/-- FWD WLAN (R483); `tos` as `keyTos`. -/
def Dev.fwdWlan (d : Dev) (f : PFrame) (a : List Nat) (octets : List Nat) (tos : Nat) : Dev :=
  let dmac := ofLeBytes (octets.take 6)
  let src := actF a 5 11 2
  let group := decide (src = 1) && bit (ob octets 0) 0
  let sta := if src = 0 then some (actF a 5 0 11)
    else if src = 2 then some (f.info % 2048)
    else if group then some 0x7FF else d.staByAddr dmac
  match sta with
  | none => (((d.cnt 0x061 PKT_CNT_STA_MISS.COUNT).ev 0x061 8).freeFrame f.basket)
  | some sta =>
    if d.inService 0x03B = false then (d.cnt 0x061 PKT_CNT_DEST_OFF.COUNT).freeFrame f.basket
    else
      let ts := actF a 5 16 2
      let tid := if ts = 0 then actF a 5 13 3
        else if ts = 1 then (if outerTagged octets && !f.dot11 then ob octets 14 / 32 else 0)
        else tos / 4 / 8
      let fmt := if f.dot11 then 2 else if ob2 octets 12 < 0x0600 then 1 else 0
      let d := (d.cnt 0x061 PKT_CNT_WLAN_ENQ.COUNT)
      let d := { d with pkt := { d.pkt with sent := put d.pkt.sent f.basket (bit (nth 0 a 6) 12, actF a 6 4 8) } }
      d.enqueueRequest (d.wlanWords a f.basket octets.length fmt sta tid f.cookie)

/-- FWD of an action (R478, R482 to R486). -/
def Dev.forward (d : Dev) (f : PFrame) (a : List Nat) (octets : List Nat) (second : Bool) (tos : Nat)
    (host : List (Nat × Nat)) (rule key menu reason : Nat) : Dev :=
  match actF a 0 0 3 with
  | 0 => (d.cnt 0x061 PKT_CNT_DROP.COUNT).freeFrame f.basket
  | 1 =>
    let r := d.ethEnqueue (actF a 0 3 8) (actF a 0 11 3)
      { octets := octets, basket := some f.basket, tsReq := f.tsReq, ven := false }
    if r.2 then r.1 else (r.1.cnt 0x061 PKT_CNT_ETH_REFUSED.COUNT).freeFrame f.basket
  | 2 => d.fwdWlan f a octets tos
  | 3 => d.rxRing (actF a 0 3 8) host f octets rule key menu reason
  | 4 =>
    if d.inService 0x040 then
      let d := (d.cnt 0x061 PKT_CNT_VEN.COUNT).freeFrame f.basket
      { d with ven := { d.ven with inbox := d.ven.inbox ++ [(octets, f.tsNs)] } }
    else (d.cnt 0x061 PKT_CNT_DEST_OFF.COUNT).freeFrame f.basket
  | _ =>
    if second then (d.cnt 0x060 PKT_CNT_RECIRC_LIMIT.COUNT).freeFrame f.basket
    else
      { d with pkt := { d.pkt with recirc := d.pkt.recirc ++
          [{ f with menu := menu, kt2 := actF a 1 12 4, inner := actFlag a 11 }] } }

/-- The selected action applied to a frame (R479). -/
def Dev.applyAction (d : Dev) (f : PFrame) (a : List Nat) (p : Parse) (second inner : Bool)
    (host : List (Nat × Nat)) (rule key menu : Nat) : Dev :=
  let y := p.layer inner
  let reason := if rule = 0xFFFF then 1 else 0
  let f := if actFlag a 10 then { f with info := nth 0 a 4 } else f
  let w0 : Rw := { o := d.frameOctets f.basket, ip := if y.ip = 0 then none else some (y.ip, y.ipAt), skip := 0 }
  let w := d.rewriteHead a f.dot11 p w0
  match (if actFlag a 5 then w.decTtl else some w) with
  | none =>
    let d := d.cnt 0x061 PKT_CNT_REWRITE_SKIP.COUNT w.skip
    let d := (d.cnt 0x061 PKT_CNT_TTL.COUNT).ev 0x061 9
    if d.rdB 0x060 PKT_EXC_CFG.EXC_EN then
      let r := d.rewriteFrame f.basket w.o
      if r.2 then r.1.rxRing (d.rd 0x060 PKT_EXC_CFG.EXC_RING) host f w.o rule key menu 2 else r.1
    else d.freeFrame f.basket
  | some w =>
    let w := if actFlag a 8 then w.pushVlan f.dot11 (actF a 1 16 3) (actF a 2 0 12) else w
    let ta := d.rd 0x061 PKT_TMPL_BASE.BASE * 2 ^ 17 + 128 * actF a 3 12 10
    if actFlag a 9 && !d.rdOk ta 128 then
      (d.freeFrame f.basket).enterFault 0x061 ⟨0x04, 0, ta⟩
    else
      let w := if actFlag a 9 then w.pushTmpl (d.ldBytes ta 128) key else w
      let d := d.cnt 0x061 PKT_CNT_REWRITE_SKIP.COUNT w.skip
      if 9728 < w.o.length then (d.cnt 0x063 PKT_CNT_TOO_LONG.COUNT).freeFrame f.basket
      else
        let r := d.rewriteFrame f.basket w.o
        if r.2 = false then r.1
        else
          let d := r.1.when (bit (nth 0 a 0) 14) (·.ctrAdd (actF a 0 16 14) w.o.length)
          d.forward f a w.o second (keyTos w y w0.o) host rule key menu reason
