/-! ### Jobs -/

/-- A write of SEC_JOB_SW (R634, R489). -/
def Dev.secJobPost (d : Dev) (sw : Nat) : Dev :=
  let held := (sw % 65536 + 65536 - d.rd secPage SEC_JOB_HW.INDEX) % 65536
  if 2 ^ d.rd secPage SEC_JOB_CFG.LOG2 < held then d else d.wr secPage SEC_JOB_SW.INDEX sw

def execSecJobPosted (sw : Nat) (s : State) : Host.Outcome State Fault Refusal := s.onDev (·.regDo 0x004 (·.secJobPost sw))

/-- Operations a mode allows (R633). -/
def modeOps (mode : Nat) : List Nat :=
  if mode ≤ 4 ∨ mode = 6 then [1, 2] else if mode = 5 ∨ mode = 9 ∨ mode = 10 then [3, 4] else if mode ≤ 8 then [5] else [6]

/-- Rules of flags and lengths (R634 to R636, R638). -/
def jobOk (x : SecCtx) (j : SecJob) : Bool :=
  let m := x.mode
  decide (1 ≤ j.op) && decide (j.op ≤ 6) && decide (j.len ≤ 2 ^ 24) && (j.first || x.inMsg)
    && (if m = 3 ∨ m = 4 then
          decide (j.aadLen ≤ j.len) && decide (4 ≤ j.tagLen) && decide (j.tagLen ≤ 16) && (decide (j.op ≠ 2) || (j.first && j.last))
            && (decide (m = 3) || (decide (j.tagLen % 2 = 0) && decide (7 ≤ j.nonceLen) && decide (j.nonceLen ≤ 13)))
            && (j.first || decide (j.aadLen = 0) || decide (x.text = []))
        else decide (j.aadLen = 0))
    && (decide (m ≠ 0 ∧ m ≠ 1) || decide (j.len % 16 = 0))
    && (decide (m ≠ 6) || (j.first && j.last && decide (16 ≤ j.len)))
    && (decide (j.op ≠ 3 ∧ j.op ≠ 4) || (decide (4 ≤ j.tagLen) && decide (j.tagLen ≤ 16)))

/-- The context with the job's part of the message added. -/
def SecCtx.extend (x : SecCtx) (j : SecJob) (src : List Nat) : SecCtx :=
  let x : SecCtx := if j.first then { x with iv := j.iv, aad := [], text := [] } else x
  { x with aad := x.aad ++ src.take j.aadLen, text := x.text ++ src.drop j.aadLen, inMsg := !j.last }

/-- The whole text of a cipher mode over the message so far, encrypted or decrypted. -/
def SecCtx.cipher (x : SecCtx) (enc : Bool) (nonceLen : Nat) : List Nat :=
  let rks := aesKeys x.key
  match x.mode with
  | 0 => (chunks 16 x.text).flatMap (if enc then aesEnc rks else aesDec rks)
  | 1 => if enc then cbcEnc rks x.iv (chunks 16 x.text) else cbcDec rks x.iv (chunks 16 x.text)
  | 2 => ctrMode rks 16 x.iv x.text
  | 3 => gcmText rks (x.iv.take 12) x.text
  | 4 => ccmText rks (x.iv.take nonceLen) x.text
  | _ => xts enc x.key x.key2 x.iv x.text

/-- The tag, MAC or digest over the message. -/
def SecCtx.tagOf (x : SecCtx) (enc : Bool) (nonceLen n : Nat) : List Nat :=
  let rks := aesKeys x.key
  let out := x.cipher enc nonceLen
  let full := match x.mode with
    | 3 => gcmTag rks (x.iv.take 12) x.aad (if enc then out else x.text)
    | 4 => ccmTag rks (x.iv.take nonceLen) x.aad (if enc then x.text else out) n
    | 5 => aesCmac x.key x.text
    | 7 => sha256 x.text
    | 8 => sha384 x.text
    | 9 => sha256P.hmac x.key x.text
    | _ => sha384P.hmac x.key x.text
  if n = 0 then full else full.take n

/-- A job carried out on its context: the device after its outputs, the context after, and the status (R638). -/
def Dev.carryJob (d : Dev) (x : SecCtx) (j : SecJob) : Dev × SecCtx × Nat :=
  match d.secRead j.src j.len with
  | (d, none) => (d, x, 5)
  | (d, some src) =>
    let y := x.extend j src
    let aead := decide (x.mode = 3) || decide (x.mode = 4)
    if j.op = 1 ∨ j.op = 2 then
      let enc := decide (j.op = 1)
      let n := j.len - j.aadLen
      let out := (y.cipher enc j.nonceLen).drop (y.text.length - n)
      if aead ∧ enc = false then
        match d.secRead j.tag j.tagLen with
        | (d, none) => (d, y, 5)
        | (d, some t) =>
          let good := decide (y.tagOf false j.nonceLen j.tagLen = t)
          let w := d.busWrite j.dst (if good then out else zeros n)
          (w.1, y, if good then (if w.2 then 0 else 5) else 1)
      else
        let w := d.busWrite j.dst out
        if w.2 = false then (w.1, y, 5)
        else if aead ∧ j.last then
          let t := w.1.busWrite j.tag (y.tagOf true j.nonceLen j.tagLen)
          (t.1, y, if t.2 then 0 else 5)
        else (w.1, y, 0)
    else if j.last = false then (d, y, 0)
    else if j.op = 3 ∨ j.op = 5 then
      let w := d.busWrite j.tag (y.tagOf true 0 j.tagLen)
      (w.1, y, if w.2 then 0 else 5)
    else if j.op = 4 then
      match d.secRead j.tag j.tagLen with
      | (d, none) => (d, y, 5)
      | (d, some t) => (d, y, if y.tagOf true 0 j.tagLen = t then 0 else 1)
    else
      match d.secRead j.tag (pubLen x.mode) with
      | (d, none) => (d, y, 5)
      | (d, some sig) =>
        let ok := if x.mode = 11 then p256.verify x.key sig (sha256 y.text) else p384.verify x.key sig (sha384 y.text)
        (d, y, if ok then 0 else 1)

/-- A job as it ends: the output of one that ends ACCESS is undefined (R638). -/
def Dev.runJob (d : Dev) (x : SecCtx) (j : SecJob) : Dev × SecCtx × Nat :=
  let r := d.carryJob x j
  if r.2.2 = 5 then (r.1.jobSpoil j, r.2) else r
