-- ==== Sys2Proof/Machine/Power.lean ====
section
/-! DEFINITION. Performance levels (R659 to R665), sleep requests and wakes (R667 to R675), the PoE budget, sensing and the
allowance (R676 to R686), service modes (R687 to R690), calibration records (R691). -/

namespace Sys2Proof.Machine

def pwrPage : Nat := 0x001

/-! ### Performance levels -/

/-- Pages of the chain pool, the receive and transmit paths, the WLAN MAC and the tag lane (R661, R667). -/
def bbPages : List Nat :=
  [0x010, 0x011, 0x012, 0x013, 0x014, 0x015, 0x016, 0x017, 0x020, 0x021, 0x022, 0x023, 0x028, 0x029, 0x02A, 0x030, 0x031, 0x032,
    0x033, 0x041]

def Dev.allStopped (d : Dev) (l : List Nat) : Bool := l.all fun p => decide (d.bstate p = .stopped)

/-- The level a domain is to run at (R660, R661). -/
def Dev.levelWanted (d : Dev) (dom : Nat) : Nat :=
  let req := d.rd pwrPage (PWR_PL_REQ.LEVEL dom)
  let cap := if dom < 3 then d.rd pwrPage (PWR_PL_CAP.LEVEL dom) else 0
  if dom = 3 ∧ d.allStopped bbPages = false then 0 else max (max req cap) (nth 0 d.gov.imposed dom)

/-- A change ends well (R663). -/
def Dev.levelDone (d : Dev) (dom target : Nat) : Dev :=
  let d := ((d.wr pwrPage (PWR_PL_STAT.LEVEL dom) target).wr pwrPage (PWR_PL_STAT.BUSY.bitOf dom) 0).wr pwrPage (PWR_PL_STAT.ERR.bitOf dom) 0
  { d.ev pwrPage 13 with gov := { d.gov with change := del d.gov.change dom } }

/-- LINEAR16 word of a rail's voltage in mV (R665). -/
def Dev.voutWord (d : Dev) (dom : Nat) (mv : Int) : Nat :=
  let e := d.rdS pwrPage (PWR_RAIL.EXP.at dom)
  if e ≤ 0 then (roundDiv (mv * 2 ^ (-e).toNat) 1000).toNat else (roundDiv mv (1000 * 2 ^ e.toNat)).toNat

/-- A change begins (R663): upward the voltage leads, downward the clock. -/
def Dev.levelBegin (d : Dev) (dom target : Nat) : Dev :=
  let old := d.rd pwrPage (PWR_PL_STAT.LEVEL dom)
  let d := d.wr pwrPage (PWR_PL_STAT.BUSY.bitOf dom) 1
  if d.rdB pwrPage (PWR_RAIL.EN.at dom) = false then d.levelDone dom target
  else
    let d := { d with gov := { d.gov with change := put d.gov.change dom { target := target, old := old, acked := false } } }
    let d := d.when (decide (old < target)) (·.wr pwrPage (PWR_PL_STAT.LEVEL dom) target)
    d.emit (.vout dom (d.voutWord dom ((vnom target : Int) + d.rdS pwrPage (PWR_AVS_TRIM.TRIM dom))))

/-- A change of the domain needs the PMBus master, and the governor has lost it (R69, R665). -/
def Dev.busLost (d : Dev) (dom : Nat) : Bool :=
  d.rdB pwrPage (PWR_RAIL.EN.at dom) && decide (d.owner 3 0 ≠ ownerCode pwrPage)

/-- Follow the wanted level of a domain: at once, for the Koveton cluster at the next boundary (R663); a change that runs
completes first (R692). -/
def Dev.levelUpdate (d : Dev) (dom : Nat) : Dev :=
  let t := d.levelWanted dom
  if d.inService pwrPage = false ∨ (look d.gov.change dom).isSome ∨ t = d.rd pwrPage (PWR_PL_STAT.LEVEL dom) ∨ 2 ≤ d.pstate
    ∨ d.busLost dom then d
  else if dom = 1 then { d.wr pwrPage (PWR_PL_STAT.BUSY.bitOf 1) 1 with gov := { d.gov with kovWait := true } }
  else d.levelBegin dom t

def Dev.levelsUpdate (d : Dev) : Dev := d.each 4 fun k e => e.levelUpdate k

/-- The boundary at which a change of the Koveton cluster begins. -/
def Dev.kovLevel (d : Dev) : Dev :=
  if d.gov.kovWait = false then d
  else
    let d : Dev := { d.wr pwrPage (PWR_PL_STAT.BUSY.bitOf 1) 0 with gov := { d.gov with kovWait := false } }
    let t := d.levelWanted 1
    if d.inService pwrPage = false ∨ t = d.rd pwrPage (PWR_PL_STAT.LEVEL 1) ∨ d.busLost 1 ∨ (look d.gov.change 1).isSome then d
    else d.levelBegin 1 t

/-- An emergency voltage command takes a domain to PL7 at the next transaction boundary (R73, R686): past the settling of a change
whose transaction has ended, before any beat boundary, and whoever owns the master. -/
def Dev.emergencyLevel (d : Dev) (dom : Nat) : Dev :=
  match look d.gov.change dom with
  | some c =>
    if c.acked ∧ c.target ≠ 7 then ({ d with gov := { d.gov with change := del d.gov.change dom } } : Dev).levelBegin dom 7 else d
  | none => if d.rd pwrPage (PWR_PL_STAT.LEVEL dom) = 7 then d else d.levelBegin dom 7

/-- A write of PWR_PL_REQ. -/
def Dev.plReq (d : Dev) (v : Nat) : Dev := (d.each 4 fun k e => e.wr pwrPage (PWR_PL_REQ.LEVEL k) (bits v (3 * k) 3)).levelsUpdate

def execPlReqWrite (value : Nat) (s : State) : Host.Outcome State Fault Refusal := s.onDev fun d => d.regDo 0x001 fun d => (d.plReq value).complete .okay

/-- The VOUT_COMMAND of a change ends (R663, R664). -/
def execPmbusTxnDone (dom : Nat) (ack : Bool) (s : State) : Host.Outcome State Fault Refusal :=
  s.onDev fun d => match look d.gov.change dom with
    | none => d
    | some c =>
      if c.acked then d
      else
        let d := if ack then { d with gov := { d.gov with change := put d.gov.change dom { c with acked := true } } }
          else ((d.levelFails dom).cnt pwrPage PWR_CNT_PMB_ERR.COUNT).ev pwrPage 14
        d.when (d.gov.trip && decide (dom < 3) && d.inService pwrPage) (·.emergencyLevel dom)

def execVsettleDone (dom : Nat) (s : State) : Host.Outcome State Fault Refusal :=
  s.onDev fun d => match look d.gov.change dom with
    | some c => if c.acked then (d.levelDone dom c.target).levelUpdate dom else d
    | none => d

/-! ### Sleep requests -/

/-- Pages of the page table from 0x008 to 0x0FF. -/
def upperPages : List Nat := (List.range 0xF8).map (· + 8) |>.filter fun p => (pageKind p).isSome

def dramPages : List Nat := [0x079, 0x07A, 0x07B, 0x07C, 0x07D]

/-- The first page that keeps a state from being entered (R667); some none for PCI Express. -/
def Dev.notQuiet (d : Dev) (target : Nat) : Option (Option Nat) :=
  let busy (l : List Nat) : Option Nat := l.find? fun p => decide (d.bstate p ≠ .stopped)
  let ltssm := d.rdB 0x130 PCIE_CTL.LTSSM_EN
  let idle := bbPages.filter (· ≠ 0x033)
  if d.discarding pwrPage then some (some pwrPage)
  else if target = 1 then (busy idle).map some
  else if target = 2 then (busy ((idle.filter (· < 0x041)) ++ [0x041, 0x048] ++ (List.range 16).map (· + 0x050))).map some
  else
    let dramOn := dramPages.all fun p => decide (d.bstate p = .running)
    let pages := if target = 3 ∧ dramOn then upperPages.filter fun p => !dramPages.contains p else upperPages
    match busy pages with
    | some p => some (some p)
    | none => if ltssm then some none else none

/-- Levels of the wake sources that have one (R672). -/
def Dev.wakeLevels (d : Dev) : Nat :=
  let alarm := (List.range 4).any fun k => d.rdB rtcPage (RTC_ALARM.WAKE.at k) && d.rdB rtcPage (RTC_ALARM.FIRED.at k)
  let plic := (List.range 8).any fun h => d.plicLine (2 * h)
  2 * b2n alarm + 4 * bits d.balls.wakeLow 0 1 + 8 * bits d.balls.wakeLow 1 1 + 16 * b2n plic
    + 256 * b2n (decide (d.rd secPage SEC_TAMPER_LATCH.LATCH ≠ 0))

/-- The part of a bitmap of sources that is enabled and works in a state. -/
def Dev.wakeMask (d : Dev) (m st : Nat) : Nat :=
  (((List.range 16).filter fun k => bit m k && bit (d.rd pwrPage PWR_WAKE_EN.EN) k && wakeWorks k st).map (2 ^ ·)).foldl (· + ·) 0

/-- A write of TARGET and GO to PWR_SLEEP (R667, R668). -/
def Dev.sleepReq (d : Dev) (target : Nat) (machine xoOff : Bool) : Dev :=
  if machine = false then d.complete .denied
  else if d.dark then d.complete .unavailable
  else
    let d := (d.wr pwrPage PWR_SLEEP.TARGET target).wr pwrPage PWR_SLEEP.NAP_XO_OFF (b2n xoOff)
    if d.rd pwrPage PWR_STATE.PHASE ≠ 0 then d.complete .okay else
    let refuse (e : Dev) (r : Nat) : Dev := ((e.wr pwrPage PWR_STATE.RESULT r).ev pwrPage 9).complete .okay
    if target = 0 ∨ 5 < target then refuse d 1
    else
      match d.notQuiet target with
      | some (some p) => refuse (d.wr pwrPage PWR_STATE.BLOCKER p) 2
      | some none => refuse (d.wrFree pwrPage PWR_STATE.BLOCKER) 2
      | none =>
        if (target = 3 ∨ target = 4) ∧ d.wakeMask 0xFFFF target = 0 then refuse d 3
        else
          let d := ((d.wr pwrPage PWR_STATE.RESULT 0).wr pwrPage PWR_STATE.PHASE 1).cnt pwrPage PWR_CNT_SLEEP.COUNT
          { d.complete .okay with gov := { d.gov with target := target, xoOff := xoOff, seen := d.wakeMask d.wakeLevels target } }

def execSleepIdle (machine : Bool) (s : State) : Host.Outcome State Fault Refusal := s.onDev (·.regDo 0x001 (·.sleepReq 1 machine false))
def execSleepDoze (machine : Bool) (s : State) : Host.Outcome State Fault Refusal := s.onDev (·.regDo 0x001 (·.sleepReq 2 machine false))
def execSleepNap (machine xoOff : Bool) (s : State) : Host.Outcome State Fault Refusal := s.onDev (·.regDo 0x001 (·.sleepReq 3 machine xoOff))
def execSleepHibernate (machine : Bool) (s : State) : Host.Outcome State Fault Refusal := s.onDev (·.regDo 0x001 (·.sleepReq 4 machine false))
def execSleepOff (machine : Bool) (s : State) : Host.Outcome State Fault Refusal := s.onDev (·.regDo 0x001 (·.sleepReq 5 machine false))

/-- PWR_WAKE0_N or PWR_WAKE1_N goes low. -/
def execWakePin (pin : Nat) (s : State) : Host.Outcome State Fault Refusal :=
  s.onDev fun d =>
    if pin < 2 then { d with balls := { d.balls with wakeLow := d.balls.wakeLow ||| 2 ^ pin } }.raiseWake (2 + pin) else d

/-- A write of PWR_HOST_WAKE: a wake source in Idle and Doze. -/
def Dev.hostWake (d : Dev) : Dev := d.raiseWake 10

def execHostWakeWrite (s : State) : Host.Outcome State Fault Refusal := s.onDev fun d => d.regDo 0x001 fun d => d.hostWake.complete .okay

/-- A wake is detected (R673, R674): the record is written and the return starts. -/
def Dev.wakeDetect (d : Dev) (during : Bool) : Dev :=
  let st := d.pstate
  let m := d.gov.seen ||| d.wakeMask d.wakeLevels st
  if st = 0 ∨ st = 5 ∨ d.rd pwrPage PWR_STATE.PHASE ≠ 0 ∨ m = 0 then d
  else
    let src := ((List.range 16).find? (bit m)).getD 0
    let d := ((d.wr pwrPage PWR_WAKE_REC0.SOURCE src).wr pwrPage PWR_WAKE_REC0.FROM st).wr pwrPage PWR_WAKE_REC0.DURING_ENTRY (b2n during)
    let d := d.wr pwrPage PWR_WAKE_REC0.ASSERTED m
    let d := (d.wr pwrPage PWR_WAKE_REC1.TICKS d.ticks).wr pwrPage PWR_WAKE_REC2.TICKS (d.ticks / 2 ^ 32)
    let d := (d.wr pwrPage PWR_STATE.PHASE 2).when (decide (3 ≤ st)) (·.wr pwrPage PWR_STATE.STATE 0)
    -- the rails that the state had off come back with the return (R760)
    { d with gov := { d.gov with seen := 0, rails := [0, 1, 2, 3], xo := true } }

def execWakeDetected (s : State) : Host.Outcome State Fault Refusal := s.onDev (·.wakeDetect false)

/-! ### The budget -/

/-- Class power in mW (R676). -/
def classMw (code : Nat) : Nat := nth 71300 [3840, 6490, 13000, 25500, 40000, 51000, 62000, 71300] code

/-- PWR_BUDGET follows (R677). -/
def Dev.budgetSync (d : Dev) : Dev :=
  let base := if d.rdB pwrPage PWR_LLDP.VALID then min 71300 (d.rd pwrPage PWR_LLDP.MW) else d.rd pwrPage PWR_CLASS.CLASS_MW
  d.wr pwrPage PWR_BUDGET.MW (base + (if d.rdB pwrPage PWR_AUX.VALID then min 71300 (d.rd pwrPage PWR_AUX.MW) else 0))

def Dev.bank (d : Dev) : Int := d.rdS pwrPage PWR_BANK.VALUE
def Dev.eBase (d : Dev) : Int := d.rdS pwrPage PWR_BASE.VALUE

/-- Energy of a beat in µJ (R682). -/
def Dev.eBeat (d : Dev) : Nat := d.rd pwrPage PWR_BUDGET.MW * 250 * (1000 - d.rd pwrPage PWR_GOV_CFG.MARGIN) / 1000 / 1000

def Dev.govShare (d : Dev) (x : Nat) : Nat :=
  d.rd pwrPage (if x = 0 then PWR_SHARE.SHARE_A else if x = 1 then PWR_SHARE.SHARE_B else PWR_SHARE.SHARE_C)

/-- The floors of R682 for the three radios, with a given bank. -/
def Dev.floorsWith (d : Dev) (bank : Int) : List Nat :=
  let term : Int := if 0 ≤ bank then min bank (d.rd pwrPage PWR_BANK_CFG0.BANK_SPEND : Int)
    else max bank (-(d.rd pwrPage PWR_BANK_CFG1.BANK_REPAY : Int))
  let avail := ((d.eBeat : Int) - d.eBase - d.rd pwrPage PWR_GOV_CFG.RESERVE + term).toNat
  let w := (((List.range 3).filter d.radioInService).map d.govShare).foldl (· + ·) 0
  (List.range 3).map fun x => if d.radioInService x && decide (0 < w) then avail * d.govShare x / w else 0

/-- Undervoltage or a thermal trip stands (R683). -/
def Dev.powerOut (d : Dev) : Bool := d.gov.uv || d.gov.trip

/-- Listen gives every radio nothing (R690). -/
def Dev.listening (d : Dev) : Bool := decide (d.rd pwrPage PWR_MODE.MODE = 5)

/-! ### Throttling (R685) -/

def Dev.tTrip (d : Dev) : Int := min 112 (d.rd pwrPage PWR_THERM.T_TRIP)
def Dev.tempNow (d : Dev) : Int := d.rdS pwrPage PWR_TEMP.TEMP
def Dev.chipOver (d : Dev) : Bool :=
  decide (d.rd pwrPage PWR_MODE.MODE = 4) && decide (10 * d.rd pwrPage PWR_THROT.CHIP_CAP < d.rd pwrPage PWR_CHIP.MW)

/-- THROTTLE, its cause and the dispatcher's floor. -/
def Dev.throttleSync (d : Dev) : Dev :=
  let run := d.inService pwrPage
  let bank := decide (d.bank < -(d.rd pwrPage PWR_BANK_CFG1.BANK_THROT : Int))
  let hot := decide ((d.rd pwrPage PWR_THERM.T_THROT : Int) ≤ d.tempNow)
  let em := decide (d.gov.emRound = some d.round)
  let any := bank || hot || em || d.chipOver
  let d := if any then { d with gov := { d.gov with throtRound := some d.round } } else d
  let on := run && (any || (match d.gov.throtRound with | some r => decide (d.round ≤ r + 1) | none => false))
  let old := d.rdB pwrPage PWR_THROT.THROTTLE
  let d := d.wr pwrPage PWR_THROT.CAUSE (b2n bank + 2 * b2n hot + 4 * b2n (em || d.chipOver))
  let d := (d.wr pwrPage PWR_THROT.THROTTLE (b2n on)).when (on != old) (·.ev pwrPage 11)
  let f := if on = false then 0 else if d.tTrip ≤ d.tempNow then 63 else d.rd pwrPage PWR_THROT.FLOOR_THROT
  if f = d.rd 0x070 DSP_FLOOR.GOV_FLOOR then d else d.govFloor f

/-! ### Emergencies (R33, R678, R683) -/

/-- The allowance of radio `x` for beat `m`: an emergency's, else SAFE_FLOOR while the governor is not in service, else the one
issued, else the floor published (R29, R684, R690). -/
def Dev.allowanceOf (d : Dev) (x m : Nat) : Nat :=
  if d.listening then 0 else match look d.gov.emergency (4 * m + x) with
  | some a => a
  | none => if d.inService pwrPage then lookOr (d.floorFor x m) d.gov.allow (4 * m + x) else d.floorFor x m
★ ★ ★ ★ ★
EXERCISE AIM
Filter the material above down to the lines that hold the word "okay".

RESPONSE AREA
def execPlReqWrite (value : Nat) (s : State) : Host.Outcome State Fault Refusal := s.onDev fun d => d.regDo 0x001 fun d => (d.plReq value).complete .okay
    if d.rd pwrPage PWR_STATE.PHASE ≠ 0 then d.complete .okay else
    let refuse (e : Dev) (r : Nat) : Dev := ((e.wr pwrPage PWR_STATE.RESULT r).ev pwrPage 9).complete .okay
          { d.complete .okay with gov := { d.gov with target := target, xoOff := xoOff, seen := d.wakeMask d.wakeLevels target } }
def execHostWakeWrite (s : State) : Host.Outcome State Fault Refusal := s.onDev fun d => d.regDo 0x001 fun d => d.hostWake.complete .okay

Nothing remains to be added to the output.